Posted By davidosler On 28 July, 2011 @ 14:18 In International | 121 Comments

St Petersburg: IF MY experience of the time it takes to read a 1,500 page book is typical, not one of the myriad opinion pieces so far penned on the ideology of Anders Breivik can possibly be based on close textual study of the ideas advanced in his now notorious manifesto.

As the rush to blame Islamists for last Friday’s atrocities in Oslo underlines, it is always wise to regard instant punditry as at best preliminary judgement, offered only until a considered opinion can be reached.

With that qualifier out of the way, I have skimmed ‘2083: a European Declaration of Independence’, and my first impression is of a document lacking any intellectual concision whatsoever. Names – including those of eminent liberal and even leftist thinkers – are dropped widely, but in a way that suggests only cursory familiarity with their thought.

Some rightist commentators use Breivik’s nods to Locke, Burke, Mill, Gandhi and Orwell to insist that he could hardly have been influenced by any of the key themes of contemporary rightist discourse. Sorry, but that contention doesn’t quite stack up.

The available précis suggests that the substantive content is based on popular reactionary arguments that regularly find their way into the pages of Britain’s large circulation conservative newspapers, of which he appears to have been an avid reader.

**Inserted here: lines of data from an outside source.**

theorem State.recorded_setSlot (kind : AnomalyKind) (slot : Option SlotId) (handle : Option Handle)
    (message : Option (SeqNum × Stamp)) (y : Slot) :
    (s.recorded kind slot handle message).setSlot i y = (s.setSlot i y).recorded kind slot handle message := by
  rw [← State.anomaly_eq, State.anomaly_setSlot, State.anomaly_eq]

theorem State.slot_served (s : State) (i j : SlotId) (h : Handle) (short : Bool) (seq : SeqNum) (stamp : Stamp)
    (v : Slot) : (s.served i h short seq stamp v).slot j = if j = i then v else s.slot j := by
  cases short with
  | true => exact (State.recorded_slot ..).trans (State.slot_setSlot ..)
  | false => exact State.slot_setSlot ..

theorem State.served_setSlot (s : State) (i : SlotId) (h : Handle) (short : Bool) (seq : SeqNum) (stamp : Stamp)
    (v y : Slot) : (s.served i h short seq stamp v).setSlot i y = s.served i h short seq stamp y := by
  cases short with
  | true => exact (State.recorded_setSlot ..).trans (congrArg (fun t => State.recorded t _ _ _ _) (State.setSlot_setSlot v y))
  | false => exact State.setSlot_setSlot v y

theorem State.openWindow_served (s : State) (i : SlotId) (h : Handle) (short : Bool) (v : Slot) :
    (s.served i h short seq stamp v).openWindow i seq stamp =
      s.served i h short seq stamp { v with window := some { startSeq := seq, startStamp := stamp } } := by
  rw [State.openWindow_eq, State.slot_served, if_pos rfl, State.served_setSlot]

/-- Settles O36: the pass is made, then the window takes the PULL. -/
theorem pullAnsweredWithData : Obligations.PullAnsweredWithData := by
  intro handle seq stamp s i h0 hi hs x r opened served spk
  let z : Slot := { x with
    idle := 0
    outRing := { samples := r.left, phase := r.phase, lastStep := some (s.stepOut i), lastServed := some seq }
    stats := { x.stats with
      pulls := min 65535 (x.stats.pulls + 1), outShort := min 65535 (x.stats.outShort + r.short) } }
  let u := s.served i handle (decide (0 < r.short)) seq stamp z
  have hexec : exec (.pull handle seq stamp) s = .next ((u.windowPull i seq stamp).withOutgoing spk) := by
    rewrite [exec_pull_bound h0 seq stamp hi, State.pullOnSlot_active hs]
    exact congrArg (fun t => Host.Outcome.next ((State.windowPull t i seq stamp).withOutgoing spk))
      (State.served_of_slotAnomaly (v := z) _ hi.1)
  have hserved : ∀ w, served w = s.served i handle (decide (0 < r.short)) seq stamp { z with window := some w } := by
    intro w
    unfold State.served
    by_cases hz : r.short = 0
    · exact (if_pos hz).trans (if_neg fun h => (of_decide_eq_true h).ne' hz).symm
    · exact (if_neg hz).trans (if_pos (decide_eq_true (Nat.pos_of_ne_zero hz))).symm
  have hself : u.slot i = z := (State.slot_served ..).trans (if_pos rfl)
  have window : (u.slot i).window = x.window := by rw [hself]
  refine ⟨fun hd => ?_, fun w hw => ?_⟩
  · rewrite [hexec, hserved]
    cases hw : x.window with
    | none => rewrite [State.windowPull_opens (window.trans hw), State.openWindow_served]; rfl
    | some w =>
      have hz : ({ z with window := some w } : Slot) = z := by rw [← hw]
      rw [State.windowPull_keeps (window.trans hw) (hd w hw), Option.getD_some, hz]
  · intro d hd
    rewrite [hexec, hserved, State.windowPull_discards (window.trans hw) hd, State.discardWindow_eq, State.openWindow_served,
      hself]
    exact hi.1 ▸ rfl

/-! ### The PULL that completes a window (R92) -/

/-- The SKEW notice of a FOLLOWER's clamped value, where it leaves its live LEADER's estimate (R39, R93). -/
def State.rateSkew (s : State) (i : SlotId) (c : Int) : List NoticeBody :=
  match s.leaderOf i with
  | some k =>
    let lead := (s.slot k).estimate
    if ((s.slot k).state = .active ∨ (s.slot k).state = .stalled) ∧ s.limits.pairTolerance < (c - lead).natAbs then
      [.skew i { reason := .rate, leader := k, followerValue := c, leaderValue := lead, difference := c - lead }]
    else []
  | none => []

/-- The notices of a completed window whose record is `v` (R39, R93). -/
def State.windowNotices (s : State) (i : SlotId) (v : Slot) (m : Int) (d : Nat) (n : BitVec 32) : List NoticeBody :=
  (if m.natAbs ≤ s.limits.slotLimit then []
  else
    [.rate i
      { state := v.state, measured := max (-32767) (min 32767 m), estimate := v.estimate,
        slotLimit := s.limits.slotLimit, failCount := v.failCount, blocks := d, ticks := n }]) ++
    s.rateSkew i (clampedValue m s.limits.slotLimit)

/-- What the comparison of rates reads of a state. -/
theorem State.rateSkew_congr (hrole : (u.slot i).role = (s.slot i).role) (hpart : (u.slot i).partner = (s.slot i).partner)
    (hlimits : u.limits = s.limits) (hother : ∀ k, s.leaderOf i = some k → u.slot k = s.slot k) (c : Int) :
    u.rateSkew i c = s.rateSkew i c := by
  have hl : u.leaderOf i = s.leaderOf i := by
    unfold State.leaderOf
    rw [hrole, hpart]
  unfold State.rateSkew
  rewrite [hl]
  cases hk : s.leaderOf i with
  | none => rfl
  | some k =>
    dsimp only
    rw [hother k hk, hlimits]

theorem State.compareRates_rateSkew (s : State) (i : SlotId) (m : Int) :
    s.compareRates i m = s.withNotices (s.rateSkew i (clampedValue m s.limits.slotLimit)) := by
  rewrite [State.compareRates_eq]
  unfold State.rateSkew
  cases s.leaderOf i <;> rfl
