-- ==== Sys2Proof/Machine/Operands.lean ====
section
/-!
DEFINITION. The value checks of operands (60_exceptions.md R1001, R1003): each answers the value the
command stores, or the error the command ends with.
-/

namespace Sys2Proof.Machine

/-- −0 is stored as +0 (R531, R830). -/
def plusZero (v : F64) : F64 := if feq v f64Zero then f64Zero else v

/-- A clamping setter's operand: NaN is BAD_PARAM, everything else is clamped (D26, D31). -/
def clampedOperand (v lo hi : F64) : Except ErrCode F64 :=
  if f64IsNaN v then .error .badParam else .ok (clampF v lo hi)

/-- SET_BITDEPTH's operand (R420). -/
def bitdepthOperand (v : Word) : Except ErrCode BitDepth :=
  if v = 16 then .ok .b16 else if v = 32 then .ok .b32 else .error .unsupportedFormat

/-- SET_ENDIAN's operand (R421). -/
def endianOperand (v : Word) : Except ErrCode Endian :=
  if v = 0 then .ok .little else if v = 1 then .ok .big else .error .unsupportedFormat

/-- SET_RATE's operand against MAX_RATE, and then against the Nyquist limit of the held frequency
(R422). -/
def rateOperand (v : Word) (freq : F64) : Except ErrCode Word :=
  if v.toNat < 1 then .error .badRate
  else if Config.maxRate < v.toNat then .error .badRate
  else if flt (toF64 (v.toNat : Int)) (fmul f64Two freq) then .error .badFrequency
  else .ok v

/-- SET_CHANNELS's operand (R423). -/
def channelsOperand (v : Word) : Except ErrCode Word :=
  if v.toNat < 1 then .error .badChannels
  else if Config.maxChannels < v.toNat then .error .badChannels
  else .ok v

/-- BQ.SET_TYPE's operand (R501, R530). -/
def filterTypeOperand (v : Word) : Except ErrCode FilterType :=
  match v.toNat with
  | 0 => .ok .none
  | 1 => .ok .lowpass
  | 2 => .ok .highpass
  | 3 => .ok .bandpass
  | 4 => .ok .notch
  | 5 => .ok .allpass
  | 6 => .ok .peakingEq
  | 7 => .ok .lowshelf
  | 8 => .ok .highshelf
  | 9 => .ok .singlePoleLowpass
  | 10 => .ok .singlePoleLowpassApprox
  | _ => .error .badFilterType

/-- BQ.SET_FREQ's operand: finite, not negative, not above half the rate (R531). -/
def freqOperand (v rateF : F64) : Except ErrCode F64 :=
  if f64IsFinite v = false then .error .badFrequency
  else if flt v f64Zero then .error .badFrequency
  else if flt rateF (fmul f64Two (plusZero v)) then .error .badFrequency
  else .ok (plusZero v)

/-- BQ.SET_Q's operand: finite and above 0 (R532). -/
def qOperand (v : F64) : Except ErrCode F64 :=
  if f64IsFinite v = false then .error .badQ
  else if flt f64Zero v then .ok v
  else .error .badQ

/-- BQ.SET_GAIN's operand: finite (R533). -/
def gainOperand (v : F64) : Except ErrCode F64 :=
  if f64IsFinite v then .ok v else .error .badParam

/-- VOL.SET_VOLUME's operand: not NaN, not negative; +∞ becomes VOL_MAX, −0 becomes +0 (R830). -/
def volumeOperand (v : F64) : Except ErrCode F64 :=
  if f64IsNaN v then .error .badVolume
  else if flt v f64Zero then .error .badVolume
  else if v = f64Inf then .ok Config.volMax
  else .ok (plusZero v)

/-- SEEK.SET_DURATION's operand: finite and above 0 (R930). -/
def durationOperand (v : F64) : Except ErrCode F64 :=
  if f64IsFinite v = false then .error .badDuration
  else if fle v f64Zero then .error .badDuration
  else .ok v

end Sys2Proof.Machine
end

It is these opinion columns deprecating ‘cultural Marxism’, ‘political correctness gone mad’, ‘the EUSSR’, and ‘the Islamisation of Europe’ that provided Breivik with the raw material that enabled him to form what passes for a worldview.

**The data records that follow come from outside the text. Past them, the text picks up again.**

-- ==== Sys2Proof/Machine/Seeker.lean ====
section
/-!
DEFINITION. The SEEK unit (46_seeker.md): resolving a time (R911), converting it to a target position
(R912), tracking a chunk (R920, R921) and the two SEEK commands (R930, R931).
-/

namespace Sys2Proof.Machine

/-! ### Times and positions -/

/-- `resolve(ms)` for total duration `total` (R911): a negative time counts from the end. -/
def resolve (total ms : F64) : F64 :=
  if flt ms f64Zero then clampF (fadd total ms) f64Zero total else clampF ms f64Zero total

/-- `t = (r * toF64(RATE)) / 1000.0` (R912). -/
def seekTime (rateF r : F64) : F64 := fdiv (fmul r rateF) f64Thousand

/-- `frames = floor(t)` (R912). R912 takes `t` to be finite; where the product overflows, the count is
one beyond 64 bits, so that the target saturates as D34, D38 and I14 have it (DEDUCED, assumption
log 13). -/
def seekFrames (t : F64) : Nat := if f64IsFinite t then (f64Trunc t).toNat else 2 ^ 64

/-- `target = frames * CHANNELS`, saturated to the largest multiple of CHANNELS below 2^64 (R912). -/
def seekTarget (chans frames : Nat) : Nat :=
  if 2 ^ 64 - 1 < frames * chans then (2 ^ 64 - 1) / chans * chans else frames * chans

/-! ### Chunk tracking -/

/-- `track(buf)` (R920): the bytes that enter the chain, and the unit with its position, its pending
target and its leftover updated (R450 stores the leftover). Positions are compared on the unbounded
integers and stored modulo 2^64 (R923). -/
def track (g : Geometry) (u : SeekUnit) (buf : List Byte) : List Byte × SeekUnit :=
  let f := buf.length / g.frameBytes
  let whole := buf.take (f * g.frameBytes)
  let rest := buf.drop (f * g.frameBytes)
  let endPos := u.pos.toNat + f * g.chans
  let pos := BitVec.ofNat 64 endPos
  match u.pend with
  | some p =>
    if endPos ≤ p.toNat then ([], { u with pos := pos, left := rest })
    else
      (whole.drop ((p.toNat - u.pos.toNat) * g.byteWidth),
        { u with pos := pos, pend := none, left := rest })
  | none => (whole, { u with pos := pos, left := rest })

/-! ### The SEEK commands -/

/-- SEEK.SET_DURATION (R930). -/
def execSeekSetDuration (v : F64) (s : State) : Result :=
  match durationOperand v with
  | .error e => raiseErr e s
  | .ok x => succeedReconfig 0x0500 x { s with seek := { s.seek with totalMs := x } }

/-- Where the stream will continue: the pending target, or the position (R931, `eff`). -/
def SeekUnit.continuesAt (u : SeekUnit) : Word := u.pend.getD u.pos

/-- The unit after a seek to `target` that changes where the stream continues (R931): behind the
position, it moves the position and drops pending target and leftover; else it sets the pending
target. -/
def SeekUnit.movedTo (u : SeekUnit) (target : Word) : SeekUnit :=
  if target.toNat < u.pos.toNat then { u with pos := target, pend := none, left := [] }
  else { u with pend := some target }

/-- The part of SEEK after the target is known (R931): nothing more when the stream continues there
already, else the move and one SEEK event. -/
def seekTo (r : F64) (target : Word) (s : State) : Result :=
  if target = s.seek.continuesAt then succeed s
  else
    succeed
      (({ s with seek := s.seek.movedTo target }).post
        (.seek r target (BitVec.ofNat 64 (target.toNat * s.geo.byteWidth))))

/-- SEEK.SEEK (R931). -/
def execSeekSeek (v : F64) (s : State) : Result :=
  match s.phase with
  | .idle => raiseErr .notActive s
  | .active =>
    if f64IsNaN v then raiseErr .badParam s
    else if feq s.seek.totalMs f64Zero then succeed { s with res0 := f64Zero }
    else
      let r := resolve s.seek.totalMs v
      let frames := seekFrames (seekTime s.geo.rateF r)
      seekTo r (BitVec.ofNat 64 (seekTarget s.geo.chans frames)) { s with res0 := r }

end Sys2Proof.Machine
end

This has led some leftie bloggers to assert that moral responsibility can be traced back to original purveyors of these positions, in the same way they held Sarah Palin responsible for Jared Loughner. That would be a mistake, too. It surely wasn’t Melanie Phillips’ finger on the trigger at Utøya.

It would be doubly wrong to move on to call for the suppression of wrong-headed ideas falling short of direct incitement to violence, simply because of the risk that they might prove inspirational to the cracked.

In any case, Breivik could just have easily latched on to some other set of syncretisms by way of his search for a theoretical basis. Relatively recent history alone provides examples of leftist and religious terrorism, too.

Plenty of gunmen who go postal – to use a US vernacularism that originated from just such a mass shooting – are strictly apolitical. In that sense, the ideology at work is pretty much incidental.

Unfortunately we have to face the truth that no measures can guarantee against future slaughters of this kind. By all means monitor internet discussion boards, and double check on guys who order fertiliser by the tonne. And then keep your fingers crossed, because after that, you are on your own.